Département de Neurologie, Hôpital Civil, BP426, 67091 Strasbourg, France.
Neuromuscul Disord. 2010 Feb;20(2):125-7. doi: 10.1016/j.nmd.2009.11.004. Epub 2010 Jan 18.
Muscle phosphorylase b kinase (PHK) deficiency (glycogenosis type VIII) is a rare disorder caused by mutations in the PHKA1 gene encoding the alpha(M) subunit of PHK. Only 5 patients with molecular defects in the X-linked PHKA1 gene have been described until now, and they all presented with exercise intolerance.
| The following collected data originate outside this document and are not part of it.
/-! ### Metering and supervision -/

/-- A METERING_TICK writes every record's delivered power and ESTIMATED flag from its bound channels, restarts the tick,
and judges each record by its supply state: the overdraw timer runs in ACTIVE and SHED, is frozen by a channel that is
not NORMAL, and cuts at the limit; a CUT record waits for its flow to stop, and its tenth idle second releases it: it is
charged, HELD or locked out, and enters QUIET, or is freed when it is retiring; each cut and each lockout is noted once,
in slot order (R55 to R59, R80, R171). Each account takes in
the delivered powers of the records that name it, and the export account the metered export, with its shortfall below
and its surplus above the tolerance band; an estimated figure sets ESTIMATED; nothing else of an account changes but the
bound count, which only an idle release of a retiring record lowers (R172, R174, R59). -/
def Obligations.MeteringTickCompletes : Prop :=
  ∀ s : State, s.inReset = false →
    ∃ t, exec .meteringTick s = .next t
      ∧ t = { s with
          slots := t.slots, accounts := t.accounts, notices := t.notices, setpointQueue := t.setpointQueue,
          exchange := t.exchange, pass := t.pass, stack := t.stack, readmission := t.readmission, tickMs := 0 }
      ∧ (let draws := fun o : Offtake =>
          decide (o.ackGrant * (1000 + s.plant.tolerance) / 1000 + s.plant.deadband < s.deliveredPower o)
        let cuts := slotNumbers.filter fun i => (s.offtake i).any fun o =>
          (decide (o.supply = .active) || decide (o.supply = .shed)) && s.bindingsNormal o && draws o
            && decide (s.plant.overdrawLimit ≤ o.overdrawTimer + 1)
        let locks := slotNumbers.filter fun i => (s.offtake i).any fun o =>
          decide (o.supply = .cut) && !o.retiring && decide (10 ≤ o.idleTimer + 1)
            && decide (s.plant.lockoutLimit ≤ o.overdrawCount + 1)
            && (s.channels[o.bind1]?).any fun ch => decide (ch.condition = .normal) && ch.flowIdle
        t.notice .cut = cuts.foldl (fun e i => e.raise i) (s.notice .cut)
        ∧ t.notice .lockout = locks.foldl (fun e i => e.raise i) (s.notice .lockout))
      ∧ (∀ k, k ≠ .cut → k ≠ .lockout → k ≠ .tariffMiss → k ≠ .tariffOverlap → t.notice k = s.notice k)
      ∧ ∀ i, (s.offtake i = none → t.offtake i = none)
        ∧ ∀ o, s.offtake i = some o →
          let m : Offtake := { o with delivered := s.deliveredPower o, estimated := !s.bindingsNormal o }
          let draws := o.ackGrant * (1000 + s.plant.tolerance) / 1000 + s.plant.deadband < s.deliveredPower o
          (o.supply = .held ∨ o.supply = .lockout →
            t.offtake i = some { m with overdrawTimer := 0, idleTimer := 0 })
          ∧ (o.supply = .active ∨ o.supply = .shed →
            (s.bindingsNormal o = false → t.offtake i = some { m with idleTimer := 0 })
            ∧ (s.bindingsNormal o = true → ¬ draws → t.offtake i = some { m with overdrawTimer := 0, idleTimer := 0 })
            ∧ (s.bindingsNormal o = true → draws → o.overdrawTimer + 1 < s.plant.overdrawLimit →
              t.offtake i = some { m with overdrawTimer := o.overdrawTimer + 1, idleTimer := 0 })
            ∧ (s.bindingsNormal o = true → draws → s.plant.overdrawLimit ≤ o.overdrawTimer + 1 →
              t.offtake i = some { m with
                supply := .cut, grant := 0, split := o.split.map fun _ => ⟨0, 0, 0⟩, overdrawTimer := 0,
                idleTimer := 0 }))
          ∧ (∀ ch, o.supply = .cut → s.channels[o.bind1]? = some ch →
            (ch.condition ≠ .normal → t.offtake i = some { m with overdrawTimer := 0 })
            ∧ (ch.condition = .normal → ch.flowIdle = false →
              t.offtake i = some { m with overdrawTimer := 0, idleTimer := 0 })
            ∧ (ch.condition = .normal → ch.flowIdle = true → o.idleTimer + 1 < 10 →
              t.offtake i = some { m with overdrawTimer := 0, idleTimer := o.idleTimer + 1 })
            ∧ (ch.condition = .normal → ch.flowIdle = true → 10 ≤ o.idleTimer + 1 →
              (o.retiring = true → t.offtake i = none)
              ∧ (o.retiring = false → t.offtake i = some { m with
                overdrawTimer := 0, idleTimer := 0, overdrawCount := o.overdrawCount + 1
                supply := if s.plant.lockoutLimit ≤ o.overdrawCount + 1 then .lockout else .held
                ackGrant := if o.linked = true then 0 else o.ackGrant
                link := .quiet, quietMs := 0, mode := none, advert := none, split := none, call := 0, trip := false
                noMode := false, absent := false, legacy := false, confirmCount := 0, legacyRun := 0 })))
      ∧ (s.numbersDistinct → ∀ e a, s.accountAt e = some a → ∃ a', t.accountAt e = some a'
        ∧ a'.boundCount ≤ a.boundCount
        ∧ ((∀ o ∈ s.namedBy a.number, o.retiring = false) → a'.boundCount = a.boundCount)
        ∧ let fed (estimated : Bool) (amount : Nat) : Option Account :=
            ((s.withAccount e (some { a with
              flags := { a.flags with estimated := a.flags.estimated || estimated } })).carry a.number amount).accountAt e
          (s.plant.exportAccount ≠ some a.number →
            (s.namedBy a.number = [] → a' = { a with boundCount := a'.boundCount })
            ∧ (s.namedBy a.number ≠ [] → some { a' with boundCount := a.boundCount } =
              fed ((s.namedBy a.number).any fun o => !s.bindingsNormal o) ((s.namedBy a.number).map s.deliveredPower).sum))
          ∧ (s.plant.exportAccount = some a.number →
            (s.plant.exportChannel = none → a' = { a with boundCount := a'.boundCount })
            ∧ ∀ c, s.plant.exportChannel = some c →
              let x := (s.effValue c).toNat
              let below := s.plant.commitment - s.plant.exportTolerance - x
              let above := x - s.plant.commitment - s.plant.exportTolerance
              ∃ b, fed (decide (s.condition c ≠ .normal)) x = some b
                ∧ a' = { b with
                    boundCount := a'.boundCount, shortfall := a'.shortfall, surplus := a'.surplus,
                    shortfallResidue := a'.shortfallResidue, surplusResidue := a'.surplusResidue,
                    flags := { b.flags with saturated := a'.flags.saturated } }
                ∧ ∀ k r l u, a.shortfall = some k → a.shortfallResidue = some r → a.surplus = some l →
                  a.surplusResidue = some u →
                  (below = 0 → a'.shortfall = some k ∧ a'.shortfallResidue = some r)
                  ∧ (0 < below → a'.shortfall = some (min Config.maxEnergy (k + (r + below) / 3600))
                    ∧ a'.shortfallResidue = some ((r + below) % 3600))
                  ∧ (above = 0 → a'.surplus = some l ∧ a'.surplusResidue = some u)
                  ∧ (0 < above → a'.surplus = some (min Config.maxEnergy (l + (u + above) / 3600))
                    ∧ a'.surplusResidue = some ((u + above) % 3600))
                  ∧ (a'.flags.saturated = true ↔ b.flags.saturated = true
                    ∨ (0 < below ∧ Config.maxEnergy < k + (r + below) / 3600)
                    ∨ (0 < above ∧ Config.maxEnergy < l + (u + above) / 3600))))
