-- ==== Sys2Proof/Laws/State.lean ====
section
/-! SUPPORT. What each named update of the state leaves as it is: one lemma for each field and update. -/

namespace Sys2Proof.Machine

open Sys2Proof

@[simp] theorem State.setPort_inReset (s : State) (p : PortId) (q : Port) : (s.setPort p q).inReset = s.inReset := by cases p <;> rfl
@[simp] theorem State.setPort_maintEn (s : State) (p : PortId) (q : Port) : (s.setPort p q).maintEn = s.maintEn := by cases p <;> rfl
@[simp] theorem State.setPort_slots (s : State) (p : PortId) (q : Port) : (s.setPort p q).slots = s.slots := by cases p <;> rfl
@[simp] theorem State.setPort_pollCursor (s : State) (p : PortId) (q : Port) : (s.setPort p q).pollCursor = s.pollCursor := by cases p <;> rfl
@[simp] theorem State.setPort_exchange (s : State) (p : PortId) (q : Port) : (s.setPort p q).exchange = s.exchange := by cases p <;> rfl
@[simp] theorem State.setPort_replyMs (s : State) (p : PortId) (q : Port) : (s.setPort p q).replyMs = s.replyMs := by cases p <;> rfl
@[simp] theorem State.setPort_afterPoll (s : State) (p : PortId) (q : Port) : (s.setPort p q).afterPoll = s.afterPoll := by cases p <;> rfl
@[simp] theorem State.setPort_setpointQueue (s : State) (p : PortId) (q : Port) : (s.setPort p q).setpointQueue = s.setpointQueue := by cases p <;> rfl
@[simp] theorem State.setPort_ltx (s : State) (p : PortId) (q : Port) : (s.setPort p q).ltx = s.ltx := by cases p <;> rfl
@[simp] theorem State.setPort_channels (s : State) (p : PortId) (q : Port) : (s.setPort p q).channels = s.channels := by cases p <;> rfl
@[simp] theorem State.setPort_grades (s : State) (p : PortId) (q : Port) : (s.setPort p q).grades = s.grades := by cases p <;> rfl
@[simp] theorem State.setPort_windows (s : State) (p : PortId) (q : Port) : (s.setPort p q).windows = s.windows := by cases p <;> rfl
@[simp] theorem State.setPort_plant (s : State) (p : PortId) (q : Port) : (s.setPort p q).plant = s.plant := by cases p <;> rfl
@[simp] theorem State.setPort_passMs (s : State) (p : PortId) (q : Port) : (s.setPort p q).passMs = s.passMs := by cases p <;> rfl
@[simp] theorem State.setPort_passLength (s : State) (p : PortId) (q : Port) : (s.setPort p q).passLength = s.passLength := by cases p <;> rfl
@[simp] theorem State.setPort_pass (s : State) (p : PortId) (q : Port) : (s.setPort p q).pass = s.pass := by cases p <;> rfl
@[simp] theorem State.setPort_passSeq (s : State) (p : PortId) (q : Port) : (s.setPort p q).passSeq = s.passSeq := by cases p <;> rfl
@[simp] theorem State.setPort_balance (s : State) (p : PortId) (q : Port) : (s.setPort p q).balance = s.balance := by cases p <;> rfl
@[simp] theorem State.setPort_stack (s : State) (p : PortId) (q : Port) : (s.setPort p q).stack = s.stack := by cases p <;> rfl
@[simp] theorem State.setPort_readmission (s : State) (p : PortId) (q : Port) : (s.setPort p q).readmission = s.readmission := by cases p <;> rfl
@[simp] theorem State.setPort_recoveryTimer (s : State) (p : PortId) (q : Port) : (s.setPort p q).recoveryTimer = s.recoveryTimer := by cases p <;> rfl
@[simp] theorem State.setPort_accounts (s : State) (p : PortId) (q : Port) : (s.setPort p q).accounts = s.accounts := by cases p <;> rfl
@[simp] theorem State.setPort_band (s : State) (p : PortId) (q : Port) : (s.setPort p q).band = s.band := by cases p <;> rfl
@[simp] theorem State.setPort_pairs (s : State) (p : PortId) (q : Port) : (s.setPort p q).pairs = s.pairs := by cases p <;> rfl
@[simp] theorem State.setPort_season (s : State) (p : PortId) (q : Port) : (s.setPort p q).season = s.season := by cases p <;> rfl
@[simp] theorem State.setPort_notices (s : State) (p : PortId) (q : Port) : (s.setPort p q).notices = s.notices := by cases p <;> rfl
@[simp] theorem State.setPort_clearMode (s : State) (p : PortId) (q : Port) : (s.setPort p q).clearMode = s.clearMode := by cases p <;> rfl
@[simp] theorem State.setPort_tickMs (s : State) (p : PortId) (q : Port) : (s.setPort p q).tickMs = s.tickMs := by cases p <;> rfl
@[simp] theorem State.setPort_pending (s : State) (p : PortId) (q : Port) : (s.setPort p q).pending = s.pending := by cases p <;> rfl
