theorem put_same (h : s.deliveryOk) {i : Nat} {o o' : Offtake} (ho : s.offtake i = some o)
    (hfields : o'.deliveryFields = o.deliveryFields) : (s.putOfftake i (some o')).deliveryOk := by
  simp only [Offtake.deliveryFields, Prod.mk.injEq] at hfields
  obtain ⟨hlink, hgrant, hack⟩ := hfields
  exact h.put i o' fun hl hwaits => h i o ho (hlink ▸ hl) (hgrant ▸ hack ▸ hwaits)

theorem withdraw (h : s.deliveryOk) (i : Nat) (st : Supply) : (s.withdraw i st).deliveryOk :=
  h.confined (.withdraw s i st) (State.handGrant_delivers _ i)

theorem free (h : s.deliveryOk) (i : Nat) : (s.free i).deliveryOk := h.confined (.free s i) (s.free_delivers i)

theorem enterQuiet (h : s.deliveryOk) (i : Nat) : (s.enterQuiet i).deliveryOk :=
  h.confined (.enterQuiet s i) (s.enterQuiet_delivers i)

theorem linkLoss (h : s.deliveryOk) (i : Nat) : (s.linkLoss i).deliveryOk := (h.enterQuiet i).same rfl rfl

theorem joinSupply (h : s.deliveryOk) (i : Nat) : (s.joinSupply i).deliveryOk := by
  unfold State.joinSupply
  repeat' split
  · exact h.touch i _
  · exact (h.touch i fun o => { o with supply := .shed }).same (by simp) (by simp)
  · exact h
  · exact h

theorem foldl {α : Type} {f : State → α → State} (hf : ∀ t a, t.deliveryOk → (f t a).deliveryOk) (l : List α)
    {s : State} (h : s.deliveryOk) : (l.foldl f s).deliveryOk :=
  List.foldlRecOn l f h fun t ht a _ => hf t a ht

/-! ### The offtake link -/

theorem quietExpiry (h : s.deliveryOk) (i : Nat) : (s.quietExpiry i).deliveryOk := by
  unfold State.quietExpiry
  repeat' split
  · exact h
  · next o ho _ =>
    rw [State.modOfftake_eq ho]
    exact h.put_unlinked i rfl
  · exact h

theorem silenceExpiry (h : s.deliveryOk) (i : Nat) : (s.silenceExpiry i).deliveryOk := by
  unfold State.silenceExpiry
  repeat' split
  · exact h
  · exact h
  · exact h.touch i _
  all_goals exact h.linkLoss i

theorem beginPoll (h : s.deliveryOk) : s.beginPoll.deliveryOk := by
  unfold State.beginPoll
  repeat' split
  all_goals exact h.same rfl rfl

theorem pollTimedOut (h : s.deliveryOk) : s.pollTimedOut.deliveryOk := by
  unfold State.pollTimedOut
  split <;> exact h.same rfl rfl

/-- The head of the queue is marked, and keeps its slot (R50). -/
theorem beginSetpoint (h : s.deliveryOk) : s.beginSetpoint.deliveryOk := by
  unfold State.beginSetpoint
  repeat' split
  · exact h
  · exact h
  · exact h
  · next hqueue _ _ _ => exact h.congr (fun _ => rfl) (by rw [hqueue]; rfl)

/-- A failed attempt is counted in its entry, or loses the link (R53). -/
theorem failAttempt (h : s.deliveryOk) : s.failAttempt.deliveryOk := by
  unfold State.failAttempt
  split
  · next i _ _ _ =>
    dsimp only
    split
    · exact linkLoss (s := s.setpointEnded) (h.same rfl rfl) i
    · refine h.congr (fun _ => rfl) ?_
      dsimp only [State.setpointEnded]
      rw [List.map_map]
      refine List.map_congr_left fun e _ => ?_
      show (if e.slot = i then _ else _ : SetpointEntry).slot = e.slot
      split <;> rfl
  all_goals exact h.same rfl rfl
Here, we report a patient with a new mutation in the PHKA1 gene who presented with PHK deficiency, cognitive impairment, but no overt myopathy. This report supports the concept that PHK deficiency is a mild metabolic myopathy and suggests that PHK mutations may interfere with normal brain function.
肌磷酸化酶 b 激酶(PHK)缺乏症(糖原贮积症 VIII 型)是一种由 PHKA1 基因突变引起的罕见疾病,该基因编码 PHK 的α(M)亚基。到目前为止,仅描述了 5 例 X 连锁 PHKA1 基因突变的患者,他们均表现为运动不耐受。在此,我们报告了一例 PHKA1 基因突变患者,其表现为 PHK 缺乏、认知障碍,但无明显肌病。本报告支持 PHK 缺乏症是一种轻度代谢性肌病的概念,并提示 PHK 突变可能干扰正常的脑功能。